A New Paradigm for Crisis Communication

10 years, 7 months ago


n order to emerge from the quagmire of a crisis with reputation intact, organisations need to court stakeholders and build alliances strong enough to withstand media attack. By Stephen Elliott.

All too often, the PR profession focuses on only the press as a conduit to reaching their clients’ audiences. From time-to-time, analyst relations and shareholder communications play into a PR programme – especially for crisis communications. Public relations has become exclusively synonymous with media relations.

“What if you had to design a crisis programme for a client but could not include the media?” This is a conundrum posed to me by my old boss when I first moved to London 10 years ago. My answer was simple: “Build yourself a copper-bottom stakeholder relations programme and co-op their opposition – early, before anything happened.”

Often it is not your client who the press seek for ‘the real news and information’ about a situation.
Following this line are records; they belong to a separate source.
/-! ## Pipe.modPart -/

@[simp] theorem Pipe.modPart_variant64 (p : Pipe) (k : Nat) (f : Part → Part) : (p.modPart k f).variant64 = p.variant64 := rfl
@[simp] theorem Pipe.modPart_hbm (p : Pipe) (k : Nat) (f : Part → Part) : (p.modPart k f).hbm = p.hbm := rfl
@[simp] theorem Pipe.modPart_poison (p : Pipe) (k : Nat) (f : Part → Part) : (p.modPart k f).poison = p.poison := rfl
@[simp] theorem Pipe.modPart_weak (p : Pipe) (k : Nat) (f : Part → Part) : (p.modPart k f).weak = p.weak := rfl
@[simp] theorem Pipe.modPart_unissued (p : Pipe) (k : Nat) (f : Part → Part) : (p.modPart k f).unissued = p.unissued := rfl
@[simp] theorem Pipe.modPart_plate (p : Pipe) (k : Nat) (f : Part → Part) : (p.modPart k f).plate = p.plate := rfl
@[simp] theorem Pipe.modPart_media (p : Pipe) (k : Nat) (f : Part → Part) : (p.modPart k f).media = p.media := rfl
@[simp] theorem Pipe.modPart_nand (p : Pipe) (k : Nat) (f : Part → Part) : (p.modPart k f).nand = p.nand := rfl
@[simp] theorem Pipe.modPart_jobs (p : Pipe) (k : Nat) (f : Part → Part) : (p.modPart k f).jobs = p.jobs := rfl
@[simp] theorem Pipe.modPart_nextJob (p : Pipe) (k : Nat) (f : Part → Part) : (p.modPart k f).nextJob = p.nextJob := rfl
@[simp] theorem Pipe.modPart_order (p : Pipe) (k : Nat) (f : Part → Part) : (p.modPart k f).order = p.order := rfl
@[simp] theorem Pipe.modPart_handles (p : Pipe) (k : Nat) (f : Part → Part) : (p.modPart k f).handles = p.handles := rfl
@[simp] theorem Pipe.modPart_idx (p : Pipe) (k : Nat) (f : Part → Part) : (p.modPart k f).idx = p.idx := rfl
@[simp] theorem Pipe.modPart_nextLoad (p : Pipe) (k : Nat) (f : Part → Part) : (p.modPart k f).nextLoad = p.nextLoad := rfl
@[simp] theorem Pipe.modPart_cacheTier (p : Pipe) (k : Nat) (f : Part → Part) : (p.modPart k f).cacheTier = p.cacheTier := rfl
@[simp] theorem Pipe.modPart_etabs (p : Pipe) (k : Nat) (f : Part → Part) : (p.modPart k f).etabs = p.etabs := rfl
@[simp] theorem Pipe.modPart_etabHandles (p : Pipe) (k : Nat) (f : Part → Part) : (p.modPart k f).etabHandles = p.etabHandles := rfl
@[simp] theorem Pipe.modPart_kernels (p : Pipe) (k : Nat) (f : Part → Part) : (p.modPart k f).kernels = p.kernels := rfl
@[simp] theorem Pipe.modPart_rnets (p : Pipe) (k : Nat) (f : Part → Part) : (p.modPart k f).rnets = p.rnets := rfl
@[simp] theorem Pipe.modPart_image (p : Pipe) (k : Nat) (f : Part → Part) : (p.modPart k f).image = p.image := rfl
@[simp] theorem Pipe.modPart_general (p : Pipe) (k : Nat) (f : Part → Part) : (p.modPart k f).general = p.general := rfl
@[simp] theorem Pipe.modPart_bank (p : Pipe) (k : Nat) (f : Part → Part) : (p.modPart k f).bank = p.bank := rfl
@[simp] theorem Pipe.modPart_tables (p : Pipe) (k : Nat) (f : Part → Part) : (p.modPart k f).tables = p.tables := rfl
@[simp] theorem Pipe.modPart_plateSlots (p : Pipe) (k : Nat) (f : Part → Part) : (p.modPart k f).plateSlots = p.plateSlots := rfl
@[simp] theorem Pipe.modPart_oldest (p : Pipe) (k : Nat) (f : Part → Part) : (p.modPart k f).oldest = p.oldest := rfl
@[simp] theorem Pipe.modPart_nbuSeq (p : Pipe) (k : Nat) (f : Part → Part) : (p.modPart k f).nbuSeq = p.nbuSeq := rfl
@[simp] theorem Pipe.modPart_walks (p : Pipe) (k : Nat) (f : Part → Part) : (p.modPart k f).walks = p.walks := rfl
@[simp] theorem Pipe.modPart_pageUse (p : Pipe) (k : Nat) (f : Part → Part) : (p.modPart k f).pageUse = p.pageUse := rfl
@[simp] theorem Pipe.modPart_ckptMs (p : Pipe) (k : Nat) (f : Part → Part) : (p.modPart k f).ckptMs = p.ckptMs := rfl
@[simp] theorem Pipe.modPart_ckptNow (p : Pipe) (k : Nat) (f : Part → Part) : (p.modPart k f).ckptNow = p.ckptNow := rfl
@[simp] theorem Pipe.modPart_ckptCut (p : Pipe) (k : Nat) (f : Part → Part) : (p.modPart k f).ckptCut = p.ckptCut := rfl
@[simp] theorem Pipe.modPart_scrubDays (p : Pipe) (k : Nat) (f : Part → Part) : (p.modPart k f).scrubDays = p.scrubDays := rfl
@[simp] theorem Pipe.modPart_ecpct (p : Pipe) (k : Nat) (f : Part → Part) : (p.modPart k f).ecpct = p.ecpct := rfl
@[simp] theorem Pipe.modPart_wllim (p : Pipe) (k : Nat) (f : Part → Part) : (p.modPart k f).wllim = p.wllim := rfl
@[simp] theorem Pipe.modPart_pecmax (p : Pipe) (k : Nat) (f : Part → Part) : (p.modPart k f).pecmax = p.pecmax := rfl
@[simp] theorem Pipe.modPart_dirtyMax (p : Pipe) (k : Nat) (f : Part → Part) : (p.modPart k f).dirtyMax = p.dirtyMax := rfl
@[simp] theorem Pipe.modPart_pair (p : Pipe) (k : Nat) (f : Part → Part) : (p.modPart k f).pair = p.pair := rfl
@[simp] theorem Pipe.modPart_late (p : Pipe) (k : Nat) (f : Part → Part) : (p.modPart k f).late = p.late := rfl
@[simp] theorem Pipe.modPart_edits (p : Pipe) (k : Nat) (f : Part → Part) : (p.modPart k f).edits = p.edits := rfl
@[simp] theorem Pipe.modPart_out (p : Pipe) (k : Nat) (f : Part → Part) : (p.modPart k f).out = p.out := rfl

/-! ## Pipe.modCore -/

@[simp] theorem Pipe.modCore_variant64 (p : Pipe) (k : Nat) (f : CoreSt → CoreSt) : (p.modCore k f).variant64 = p.variant64 := rfl
@[simp] theorem Pipe.modCore_hbm (p : Pipe) (k : Nat) (f : CoreSt → CoreSt) : (p.modCore k f).hbm = p.hbm := rfl
@[simp] theorem Pipe.modCore_poison (p : Pipe) (k : Nat) (f : CoreSt → CoreSt) : (p.modCore k f).poison = p.poison := rfl
@[simp] theorem Pipe.modCore_weak (p : Pipe) (k : Nat) (f : CoreSt → CoreSt) : (p.modCore k f).weak = p.weak := rfl
@[simp] theorem Pipe.modCore_unissued (p : Pipe) (k : Nat) (f : CoreSt → CoreSt) : (p.modCore k f).unissued = p.unissued := rfl
@[simp] theorem Pipe.modCore_plate (p : Pipe) (k : Nat) (f : CoreSt → CoreSt) : (p.modCore k f).plate = p.plate := rfl
@[simp] theorem Pipe.modCore_media (p : Pipe) (k : Nat) (f : CoreSt → CoreSt) : (p.modCore k f).media = p.media := rfl
@[simp] theorem Pipe.modCore_nand (p : Pipe) (k : Nat) (f : CoreSt → CoreSt) : (p.modCore k f).nand = p.nand := rfl
@[simp] theorem Pipe.modCore_jobs (p : Pipe) (k : Nat) (f : CoreSt → CoreSt) : (p.modCore k f).jobs = p.jobs := rfl
@[simp] theorem Pipe.modCore_nextJob (p : Pipe) (k : Nat) (f : CoreSt → CoreSt) : (p.modCore k f).nextJob = p.nextJob := rfl
@[simp] theorem Pipe.modCore_order (p : Pipe) (k : Nat) (f : CoreSt → CoreSt) : (p.modCore k f).order = p.order := rfl
@[simp] theorem Pipe.modCore_handles (p : Pipe) (k : Nat) (f : CoreSt → CoreSt) : (p.modCore k f).handles = p.handles := rfl
@[simp] theorem Pipe.modCore_idx (p : Pipe) (k : Nat) (f : CoreSt → CoreSt) : (p.modCore k f).idx = p.idx := rfl
@[simp] theorem Pipe.modCore_nextLoad (p : Pipe) (k : Nat) (f : CoreSt → CoreSt) : (p.modCore k f).nextLoad = p.nextLoad := rfl
@[simp] theorem Pipe.modCore_cacheTier (p : Pipe) (k : Nat) (f : CoreSt → CoreSt) : (p.modCore k f).cacheTier = p.cacheTier := rfl
@[simp] theorem Pipe.modCore_etabs (p : Pipe) (k : Nat) (f : CoreSt → CoreSt) : (p.modCore k f).etabs = p.etabs := rfl
@[simp] theorem Pipe.modCore_etabHandles (p : Pipe) (k : Nat) (f : CoreSt → CoreSt) : (p.modCore k f).etabHandles = p.etabHandles := rfl
@[simp] theorem Pipe.modCore_kernels (p : Pipe) (k : Nat) (f : CoreSt → CoreSt) : (p.modCore k f).kernels = p.kernels := rfl
@[simp] theorem Pipe.modCore_rnets (p : Pipe) (k : Nat) (f : CoreSt → CoreSt) : (p.modCore k f).rnets = p.rnets := rfl
@[simp] theorem Pipe.modCore_image (p : Pipe) (k : Nat) (f : CoreSt → CoreSt) : (p.modCore k f).image = p.image := rfl
@[simp] theorem Pipe.modCore_general (p : Pipe) (k : Nat) (f : CoreSt → CoreSt) : (p.modCore k f).general = p.general := rfl
@[simp] theorem Pipe.modCore_bank (p : Pipe) (k : Nat) (f : CoreSt → CoreSt) : (p.modCore k f).bank = p.bank := rfl
@[simp] theorem Pipe.modCore_tables (p : Pipe) (k : Nat) (f : CoreSt → CoreSt) : (p.modCore k f).tables = p.tables := rfl
@[simp] theorem Pipe.modCore_plateSlots (p : Pipe) (k : Nat) (f : CoreSt → CoreSt) : (p.modCore k f).plateSlots = p.plateSlots := rfl
@[simp] theorem Pipe.modCore_oldest (p : Pipe) (k : Nat) (f : CoreSt → CoreSt) : (p.modCore k f).oldest = p.oldest := rfl
@[simp] theorem Pipe.modCore_nbuSeq (p : Pipe) (k : Nat) (f : CoreSt → CoreSt) : (p.modCore k f).nbuSeq = p.nbuSeq := rfl
@[simp] theorem Pipe.modCore_walks (p : Pipe) (k : Nat) (f : CoreSt → CoreSt) : (p.modCore k f).walks = p.walks := rfl
@[simp] theorem Pipe.modCore_pageUse (p : Pipe) (k : Nat) (f : CoreSt → CoreSt) : (p.modCore k f).pageUse = p.pageUse := rfl
@[simp] theorem Pipe.modCore_ckptMs (p : Pipe) (k : Nat) (f : CoreSt → CoreSt) : (p.modCore k f).ckptMs = p.ckptMs := rfl
@[simp] theorem Pipe.modCore_ckptNow (p : Pipe) (k : Nat) (f : CoreSt → CoreSt) : (p.modCore k f).ckptNow = p.ckptNow := rfl
@[simp] theorem Pipe.modCore_ckptCut (p : Pipe) (k : Nat) (f : CoreSt → CoreSt) : (p.modCore k f).ckptCut = p.ckptCut := rfl
@[simp] theorem Pipe.modCore_scrubDays (p : Pipe) (k : Nat) (f : CoreSt → CoreSt) : (p.modCore k f).scrubDays = p.scrubDays := rfl
@[simp] theorem Pipe.modCore_ecpct (p : Pipe) (k : Nat) (f : CoreSt → CoreSt) : (p.modCore k f).ecpct = p.ecpct := rfl
@[simp] theorem Pipe.modCore_wllim (p : Pipe) (k : Nat) (f : CoreSt → CoreSt) : (p.modCore k f).wllim = p.wllim := rfl
@[simp] theorem Pipe.modCore_pecmax (p : Pipe) (k : Nat) (f : CoreSt → CoreSt) : (p.modCore k f).pecmax = p.pecmax := rfl
@[simp] theorem Pipe.modCore_dirtyMax (p : Pipe) (k : Nat) (f : CoreSt → CoreSt) : (p.modCore k f).dirtyMax = p.dirtyMax := rfl
@[simp] theorem Pipe.modCore_pair (p : Pipe) (k : Nat) (f : CoreSt → CoreSt) : (p.modCore k f).pair = p.pair := rfl
@[simp] theorem Pipe.modCore_late (p : Pipe) (k : Nat) (f : CoreSt → CoreSt) : (p.modCore k f).late = p.late := rfl
@[simp] theorem Pipe.modCore_edits (p : Pipe) (k : Nat) (f : CoreSt → CoreSt) : (p.modCore k f).edits = p.edits := rfl
@[simp] theorem Pipe.modCore_out (p : Pipe) (k : Nat) (f : CoreSt → CoreSt) : (p.modCore k f).out = p.out := rfl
The press will devote more airtime, column inches and frequency of coverage to third party ‘experts’ or sources, in an attempt to get a more complete and near-as-objective picture of your client, their crisis and the issues surrounding it.

Peripheral vision

Those quoted are often only peripherally involved, but will have credence because of their association with an organisation, class, or professional title. In reality, they might be the village idiot or prejudiced against your client for personal reasons. However, no one will be the wiser – to your client’s detriment.

The media will speak with pundits, competitors, regulators, politicians, pressure groups and anyone else who has a stake in seeing your client succeed or fail in their mission or situation. Stakeholders are important to the media because they can deliver the ‘holy grail’ or ‘silver bullet’ that the media want to make their story outstanding: the perceived objective opinion.

Ideally, stakeholders are those who have an unassailable reputation and are uniquely qualified to deliver an objective opinion or insights that cast your client and their situation in a favourable light.

You need to get as many of these people and factions on side before your client has a crisis.

Who’s Who?

Stakeholders come in all shades, shapes and sizes – this is not to say that one is less helpful than another is beneficial. Stakeholders can be considered as potential allies as long as they are courted and wooed appropriately in advance of any potential hazard. Take for instance their media appeal:

If you can win over stakeholders on the high media appeal side – or more sensationalistic – to some extent, then the client has a greater chance of surprising the media and its audiences, emerging from the quagmire of a crisis with their integrity and reputation intact.

Getting On Side

The best way to win over stakeholders is to start with a dialogue.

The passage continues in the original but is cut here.